Bryan (on Friday 18 August, 2006)
… actually, I know we’re only officially allowed specialisation by extension … but if our restriction is simply to force a particular attribute which has a 0..1 multiplicity to be 0 … I think that should be allowed.
I had hoped to work through a proper example of this for another blog entry before going on leave, but I’ve run out of time …
Marcel de Rink (on Monday 23 October, 2006)
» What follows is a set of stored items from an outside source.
-- ==== Sys2Proof/Certificates/Slice0/Obligations.lean ====
section
/-! DEFINITION. The statements for the provers, in the order of the spec's files. OBLIGATIONS.json lists them. -/

open Sys2Proof
open Sys2Proof.Machine

/-! ## Encoding, decoder and codec (30_encoding.md) -/

/-- Every instruction, with every operand at every value its field admits, decodes from its own word (R81 to R84,
R103). For LWR the 26 open bits of the word are the model's choice (log 11). -/
def Obligations.DecodeEncodeRoundTrip : Prop :=
  ∀ i : Instr, decode (encode i) = .ok i

/-- What encoding a decoded word gives back: the word itself, less the unused bits of an R-type word and, by the
model's choice (log 11), the open bits of LWR. -/
def Obligations.EncodeDecodeClearsUnusedBits : Prop :=
  ∀ (w : Word) (i : Instr), decode w = .ok i →
    encode i =
      match i with
      | .add .. | .sub .. => w &&& 0xFFFFF800#32
      | .lwr => w &&& 0xFC000000#32
      | .addi .. | .lw .. | .sw .. | .beq .. | .j .. => w

/-- R84: DECODE extracts the seven values of every word by shift and mask, whatever its func. -/
def Obligations.FieldExtraction : Prop :=
  ∀ s : State,
    let w := s.scratch.ir
    let r := (stageDecode s).scratch
    r.func.toNat = w.toNat / 2 ^ 26 ∧
    r.rs.toNat = w.toNat / 2 ^ 21 % 32 ∧
    r.rt.toNat = w.toNat / 2 ^ 16 % 32 ∧
    r.rd.toNat = w.toNat / 2 ^ 11 % 32 ∧
    r.imm16.toNat = w.toNat % 2 ^ 16 ∧
    r.jimm26.toNat = w.toNat % 2 ^ 26 ∧
    r.simm = r.imm16.signExtend 32

/-- R88, R89: func alone decides. One of the eight func values gives the instruction of that func. That the decoder
rejects every other func by name is the model's own choice (log 10): the spec has no illegal encoding, and `step` runs
such a word as the no-op of R171. -/
def Obligations.FuncSelectsInstruction : Prop :=
  ∀ w : Word,
    let known := [0b000000#6, 0b000001#6, 0b000010#6, 0b000101#6, 0b001000#6, 0b001001#6, 0b001100#6, 0b001111#6]
    (fieldFunc w ∈ known → ∃ i : Instr, decode w = .ok i ∧ i.func = fieldFunc w) ∧
    (fieldFunc w ∉ known → decode w = .error (.unrecognizedFunc (fieldFunc w)))

/-- R94: the 11 unused bits of an ADD or SUB word are ignored by the decoder and written 0 by the encoder, and the
other formats have no unused bits. -/
def Obligations.UnusedBitsIgnored : Prop :=
  (∀ (rs rt rd : RegIx) (u : BitVec 11),
    decode (0b000000#6 ++ rs ++ rt ++ rd ++ u : BitVec (6 + 5 + 5 + 5 + 11)) = .ok (.add rd rs rt) ∧
    decode (0b000001#6 ++ rs ++ rt ++ rd ++ u : BitVec (6 + 5 + 5 + 5 + 11)) = .ok (.sub rd rs rt)) ∧
  (∀ rs rt rd : RegIx,
    (encode (.add rd rs rt)).extractLsb' 0 11 = 0#11 ∧ (encode (.sub rd rs rt)).extractLsb' 0 11 = 0#11) ∧
  (∀ (v w : Word) (i : Instr), decode v = .ok i → decode w = .ok i →
    i.func ∈ [0b000101#6, 0b001000#6, 0b001001#6, 0b001100#6, 0b001111#6] → v = w)

/-- R107: the example words decode to the instructions they stand for. -/
def Obligations.ExampleWordsDecode : Prop :=
  decode 0x00221800#32 = .ok (.add 3 1 2) ∧
  decode 0x04222000#32 = .ok (.sub 4 1 2) ∧
  decode 0x1402FFF9#32 = .ok (.addi 2 0 0xFFF9) ∧
  decode 0x20240000#32 = .ok (.lw 4 1 0) ∧
  decode 0x24430000#32 = .ok (.sw 3 2 0) ∧
  decode 0x30410004#32 = .ok (.beq 1 2 4) ∧
  decode 0x3C000040#32 = .ok (.j 64)

/-- R103: the word formulas of the encoder, for register operands 0 to 31 and any integer immediate. -/
def Obligations.EncodeWordFormulas : Prop :=
  (∀ (rd rs rt : RegIx),
    (∃ w, encodeOp ⟨.add, [regInt rd, regInt rs, regInt rt]⟩ = .ok w ∧
      w.toNat = (0 <<< 26) ||| (rs.toNat <<< 21) ||| (rt.toNat <<< 16) ||| (rd.toNat <<< 11)) ∧
    (∃ w, encodeOp ⟨.sub, [regInt rd, regInt rs, regInt rt]⟩ = .ok w ∧
      w.toNat = (1 <<< 26) ||| (rs.toNat <<< 21) ||| (rt.toNat <<< 16) ||| (rd.toNat <<< 11))) ∧
  (∀ (m : Mnemonic) (f : Nat), (m, f) ∈ [(Mnemonic.addi, 5), (.lw, 8), (.sw, 9), (.beq, 12)] →
    ∀ (rt rs : RegIx) (n : Int), ∃ w, encodeOp ⟨m, [regInt rt, regInt rs, n]⟩ = .ok w ∧
      w.toNat = (f <<< 26) ||| (rs.toNat <<< 21) ||| (rt.toNat <<< 16) ||| (n % 2 ^ 16).toNat) ∧
  (∀ n : Int, ∃ w, encodeOp ⟨.j, [n]⟩ = .ok w ∧ w.toNat = (15 <<< 26) ||| (n % 2 ^ 26).toNat)

/-- R105: codec decode undoes codec encode on legal operands; an immediate outside its range comes back wrapped to the
field; encode undoes decode but for the unused bits of an R-type word. -/
def Obligations.CodecRoundTrip : Prop :=
  (∀ o : AsmOp, o.legal = true → ∃ w, encodeOp o = .ok w ∧ decodeOp w = .op o) ∧
  (∀ (m : Mnemonic) (rt rs : RegIx) (n : Int), m.format = .i →
    ∃ w, encodeOp ⟨m, [regInt rt, regInt rs, n]⟩ = .ok w ∧
      decodeOp w = .op ⟨m, [regInt rt, regInt rs, n.bmod (2 ^ 16)]⟩) ∧
  (∀ n : Int, ∃ w, encodeOp ⟨.j, [n]⟩ = .ok w ∧ decodeOp w = .op ⟨.j, [n.bmod (2 ^ 26)]⟩) ∧
  (∀ (w : Word) (o : AsmOp), decodeOp w = .op o →
    encodeOp o = .ok (if o.mnemonic.format = .r then w &&& 0xFFFFF800#32 else w))

/-- R104: what codec decode answers for every word, operands in textual order, immediates signed, Unknown(func) for
LWR and every unassigned func (decision D29). -/
def Obligations.CodecDecodeVerdicts : Prop :=
  ∀ w : Word,
    let f := fieldFunc w
    let rOps := [regInt (fieldRd w), regInt (fieldRs w), regInt (fieldRt w)]
    let iOps := [regInt (fieldRt w), regInt (fieldRs w), ((fieldImm16 w).signExtend 32).toInt]
    (f = 0b000000#6 → decodeOp w = .op ⟨.add, rOps⟩) ∧
    (f = 0b000001#6 → decodeOp w = .op ⟨.sub, rOps⟩) ∧
    (f = 0b000101#6 → decodeOp w = .op ⟨.addi, iOps⟩) ∧
    (f = 0b001000#6 → decodeOp w = .op ⟨.lw, iOps⟩) ∧
    (f = 0b001001#6 → decodeOp w = .op ⟨.sw, iOps⟩) ∧
    (f = 0b001100#6 → decodeOp w = .op ⟨.beq, iOps⟩) ∧
    (f = 0b001111#6 → decodeOp w = .op ⟨.j, [((fieldJimm26 w).signExtend 32).toInt]⟩) ∧
    (f ∉ [0b000000#6, 0b000001#6, 0b000101#6, 0b001000#6, 0b001001#6, 0b001100#6, 0b001111#6] →
      decodeOp w = .unknown f)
Good point to address this issue. I strongly agree with you on the issue that interoperability should be guaranteed between the different metadata profiles (and other metadatastandards). I understand that you will develop a new xsd-schema for new profiles? I do also have questions about ISO 19139, but I’m thinking about using the original ISO 19139 xsd-schemas and use additional OCL constraints (in Schematron) to validate. Because the original xsd-schemas from ISO will be used, the interoperability and semantics will remain the same. Additional mandatory use of metadata elements, additional domainvalues, ect will be validated by the community itself by use of OCL constraints (or e.g. in a MD Editor). When metadata elements will be used, which aren’t mentioned in ISO 19139 or related ISO 191xx standards (I can’t think of any) a new metadata element or even a class can be added to the ISO 19139 model (as described in the standard). This class will indead have it’s own namespace and can only be used for discovery purposes in it’s community. I don’t think creating a new xsd-schema for every profile is a good solution, because then lots of stylesheets have to be developed and maintained to ensure interoperability.
Bryan (on Monday 23 October, 2006)
I think one is supposed to develop a new schema for each profile, and that’s part of the problem … for a restrictive extension, I simply can’t see the logic in requiring a new schema, and like you think it’s a bad way to go.
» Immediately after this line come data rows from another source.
-- ==== Sys2Proof/Tests/Slice0.lean ====
section
/-! SUPPORT. Tests: what WellFormed refuses, words decoded bit by bit, the vectors of spec/95_test_vectors.md (named
in each comment), and a witness for the hypotheses of every obligation that has some (`test_hyp_<obligation>`). -/

namespace Sys2Proof.Tests

open Machine

/-! ## Helpers -/

/-- The configuration of 95_test_vectors.md section 2. -/
def vectorConfig : Config := ⟨2 ^ 32, 256, 0xFFFFFFFF#32, none⟩

/-- A small configuration: both memories 256 bytes, SENTINEL 0x100, as in section 3. -/
def programConfig : Config := ⟨256, 256, 0x100#32, none⟩

/-- A state in FETCH with some registers, some bytes of data memory, and one word at pc. -/
def start (c : Config) (pc : Word) (w : Nat) (regs : List (RegIx × Word)) (bytes : List (Nat × Byte)) : State :=
  let s : State := { State.reset with config := c, pc := pc }
  let s := regs.foldl (fun s r => s.writeReg r.1 r.2) s
  let s : State := { s with dmem := bytes.foldl (fun m b => m.write b.1 b.2) ⟨[]⟩ }
  s.withFetchWord 32 w

/-- The start state of most vectors: section 2's configuration, pc 0. -/
def atZero (w : Nat) (regs : List (RegIx × Word)) (bytes : List (Nat × Byte)) : State :=
  start vectorConfig 0#32 w regs bytes

/-- The outcome is a next state with the property. -/
def answers (o : Host.Outcome State Fault Refusal) (p : State → Bool) : Bool :=
  match nextState? o with
  | some t => p t
  | none => false

theorem exists_of_answers {o : Host.Outcome State Fault Refusal} {p : State → Bool} (h : answers o p = true) :
    ∃ t : State, o = .next t ∧ p t = true := by
  cases o with
  | next t => exact ⟨t, rfl, h⟩
  | fault r => cases h
  | refused r => cases h

/-- One step ends in the property. -/
def after (s : State) (p : State → Bool) : Bool := answers (step s) p

/-- pc, icount and seq after a step. -/
def ends (t : State) (pc : Word) (icount : BitVec 64) (seq : Seq) : Bool :=
  t.pc == pc && t.icount == icount && t.seq == seq

/-- The four bytes of data memory at `a`. -/
def bytesAt (t : State) (a : Nat) : List Byte :=
  [t.dmem.read a, t.dmem.read (a + 1), t.dmem.read (a + 2), t.dmem.read (a + 3)]

/-- DE AD BE EF at 16 (vectors M1, M2). -/
def deadBeef : List (Nat × Byte) := [(16, 0xDE#8), (17, 0xAD#8), (18, 0xBE#8), (19, 0xEF#8)]

/-! ## What WellFormed refuses -/

theorem test_size_not_multiple_of_4 : sizeLegal 6 = false := by decide
theorem test_size_too_small : sizeLegal 0 = false := by decide
theorem test_size_too_large : sizeLegal (2 ^ 32 + 4) = false := by decide
theorem test_size_bounds : sizeLegal 4 = true ∧ sizeLegal (2 ^ 32) = true := by decide
theorem test_config_imem_illegal : Config.wf ⟨6, 256, 0x100#32, none⟩ = false := by decide
theorem test_config_dmem_illegal : Config.wf ⟨256, 2, 0x100#32, none⟩ = false := by decide
theorem test_config_sentinel_zero : Config.wf ⟨256, 256, 0#32, none⟩ = false := by decide
theorem test_config_limit_zero : Config.wf ⟨256, 256, 0x100#32, some 0⟩ = false := by decide
theorem test_config_legal :
    Config.initial.wf = true ∧ vectorConfig.wf = true ∧ Config.wf ⟨8, 4, 1#32, some 1⟩ = true := by decide

theorem test_op_wrong_count_r : AsmOp.legal ⟨.add, [3, 1]⟩ = false := by decide
theorem test_op_wrong_count_i : AsmOp.legal ⟨.lw, [3, 1, 0, 0]⟩ = false := by decide
theorem test_op_wrong_count_j : AsmOp.legal ⟨.j, []⟩ = false := by decide
theorem test_op_register_32 : AsmOp.legal ⟨.add, [32, 1, 2]⟩ = false := by decide
theorem test_op_register_negative : AsmOp.legal ⟨.sub, [3, -1, 2]⟩ = false := by decide
theorem test_op_register_i : AsmOp.legal ⟨.addi, [3, 32, 2]⟩ = false := by decide
theorem test_op_imm16_above : AsmOp.legal ⟨.addi, [1, 0, 32768]⟩ = false := by decide
theorem test_op_imm16_below : AsmOp.legal ⟨.beq, [1, 0, -32769]⟩ = false := by decide
theorem test_op_imm26_above : AsmOp.legal ⟨.j, [33554432]⟩ = false := by decide
theorem test_op_imm26_below : AsmOp.legal ⟨.j, [-33554433]⟩ = false := by decide
theorem test_op_legal_bounds :
    AsmOp.legal ⟨.sub, [31, 0, 31]⟩ = true ∧ AsmOp.legal ⟨.sw, [0, 31, -32768]⟩ = true ∧
    AsmOp.legal ⟨.lw, [0, 31, 32767]⟩ = true ∧ AsmOp.legal ⟨.j, [-33554432]⟩ = true := by decide

theorem test_memory_unsorted : Memory.wf ⟨[(4, 1#8), (3, 1#8)]⟩ = false := by decide
theorem test_memory_repeated : Memory.wf ⟨[(4, 1#8), (4, 2#8)]⟩ = false := by decide
theorem test_memory_lists_unlisted_value : Memory.wf ⟨[(4, 0#8)]⟩ = false := by decide
theorem test_memory_outside : Memory.within ⟨[(256, 1#8)]⟩ 256 = false := by decide

/-- A legal setup: one word, registers and a byte of data memory set by the host. -/
def oneWordSetup : Setup where
  config := programConfig
  program := [0x00221800#32]
  initRegs := (Vector.replicate 31 0xFFFFFFFF#32).set 0 5#32
  initDmem := ⟨[(255, 7#8)]⟩
  imemInit := ⟨[(0, 9#8), (255, 1#8)]⟩

theorem test_setup_legal : oneWordSetup.wf = true := by decide
theorem test_setup_program_too_long :
    Setup.wf { oneWordSetup with config := ⟨4, 256, 0x100#32, none⟩, program := [0#32, 0#32], imemInit := ⟨[]⟩ } = false :=
  by decide
theorem test_setup_dmem_outside : Setup.wf { oneWordSetup with initDmem := ⟨[(256, 7#8)]⟩ } = false := by decide
theorem test_setup_imem_not_canonical : Setup.wf { oneWordSetup with imemInit := ⟨[(1, 0#8)]⟩ } = false := by decide
theorem test_setup_config_illegal :
    Setup.wf { oneWordSetup with config := ⟨256, 256, 0#32, none⟩ } = false := by decide

/-! ## Decoding: words written out from the encodings of 30_encoding.md R81 to R83 -/

/-- R140: 000000 rs=1 rt=2 rd=3, unused bits all 1. -/
theorem test_decode_add : decode 0b000000_00001_00010_00011_11111111111#32 = .ok (.add 3 1 2) := by decide
/-- R141: 000001 rs=31 rt=2 rd=16. -/
theorem test_decode_sub : decode 0b000001_11111_00010_10000_00000000000#32 = .ok (.sub 16 31 2) := by decide
/-- R170: 000010, 26 open bits. -/
theorem test_decode_lwr : decode 0b000010_00001_00010_0001100000000001#32 = .ok .lwr := by decide
/-- R142: 000101 rs=0 rt=2 imm=-7. -/
theorem test_decode_addi : decode 0b000101_00000_00010_1111111111111001#32 = .ok (.addi 2 0 0xFFF9) := by decide
/-- R150: 001000 rs=1 rt=4 imm=0x8000. -/
theorem test_decode_lw : decode 0b001000_00001_00100_1000000000000000#32 = .ok (.lw 4 1 0x8000) := by decide
/-- R151: 001001 rs=2 rt=3 imm=1. -/
theorem test_decode_sw : decode 0b001001_00010_00011_0000000000000001#32 = .ok (.sw 3 2 1) := by decide
/-- R160: 001100 rs=2 rt=1 imm=4. -/
theorem test_decode_beq : decode 0b001100_00010_00001_0000000000000100#32 = .ok (.beq 1 2 4) := by decide
/-- R161: 001111 jimm26 with its top and bottom bits set. -/
theorem test_decode_j : decode 0b001111_10000000000000000000000001#32 = .ok (.j 0x2000001) := by decide
/-- R171: func 63 and func 3 are in no row. -/
theorem test_decode_unrecognized :
    decode 0xFC000000#32 = .error (.unrecognizedFunc 63) ∧ decode 0x0C000000#32 = .error (.unrecognizedFunc 3) := by
  decide
/-- R57, R80: bytes in memory order, the rest handed back, fewer than four refused. -/
theorem test_decode_bytes :
    decodeBytes [0x14#8, 0x02#8, 0xFF#8, 0xF9#8, 0xAA#8] = .ok (.addi 2 0 0xFFF9, [0xAA#8]) ∧
    decodeBytes [0x14#8, 0x02#8, 0xFF#8] = .error .truncated := by decide
/-- The host's view of the decoder. -/
theorem test_decode_table_word :
    decodeTableWord 32 0x00221800 = some (.add 3 1 2) ∧ decodeTableWord 32 0x3FFFFFFF = some (.j 0x3FFFFFF) ∧
    decodeTableWord 32 0xFC000000 = none := by decide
I like your idea of using external constraints to impose your restrictions, and leaving the resulting instance documents conforming to vanilla ISO19139!
Simon Cox (on Wednesday 08 November, 2006)
Concerning profile-by-extension: the ISO 19139 editors anticipated the issue in Annex A.3 in the list item 4). They provide a hook to support conversion back to un-extended 19139. The “@gco:isoType” attribute should be added to any class that extends an ISO class, and in an instance its value is set to the name of the parent class. This supports a simple algorithm to rename or throw away all elements from new namespaces.
Concerning profile-by-restriction: Many plausible restrictions can be implemented pragmatically using clone-and-modify of the ISO 19139 schemas. However, ISO 19139 Annex A.4 requires that “a tool other than an XML Schema validator” be used to test conformance with a profile. OTOH this kinda supports the notion of applying restrictions using an orthogonal constraint layer (e.g. Schematron). OTOH this could be twisted slightly as “a tool other than an XML Schema validator … configured with the original schemas” i.e. use a XML Schema validator configured with a cloned-and-modified schema. I checked with Dave Danko and he approved of the latter strategy.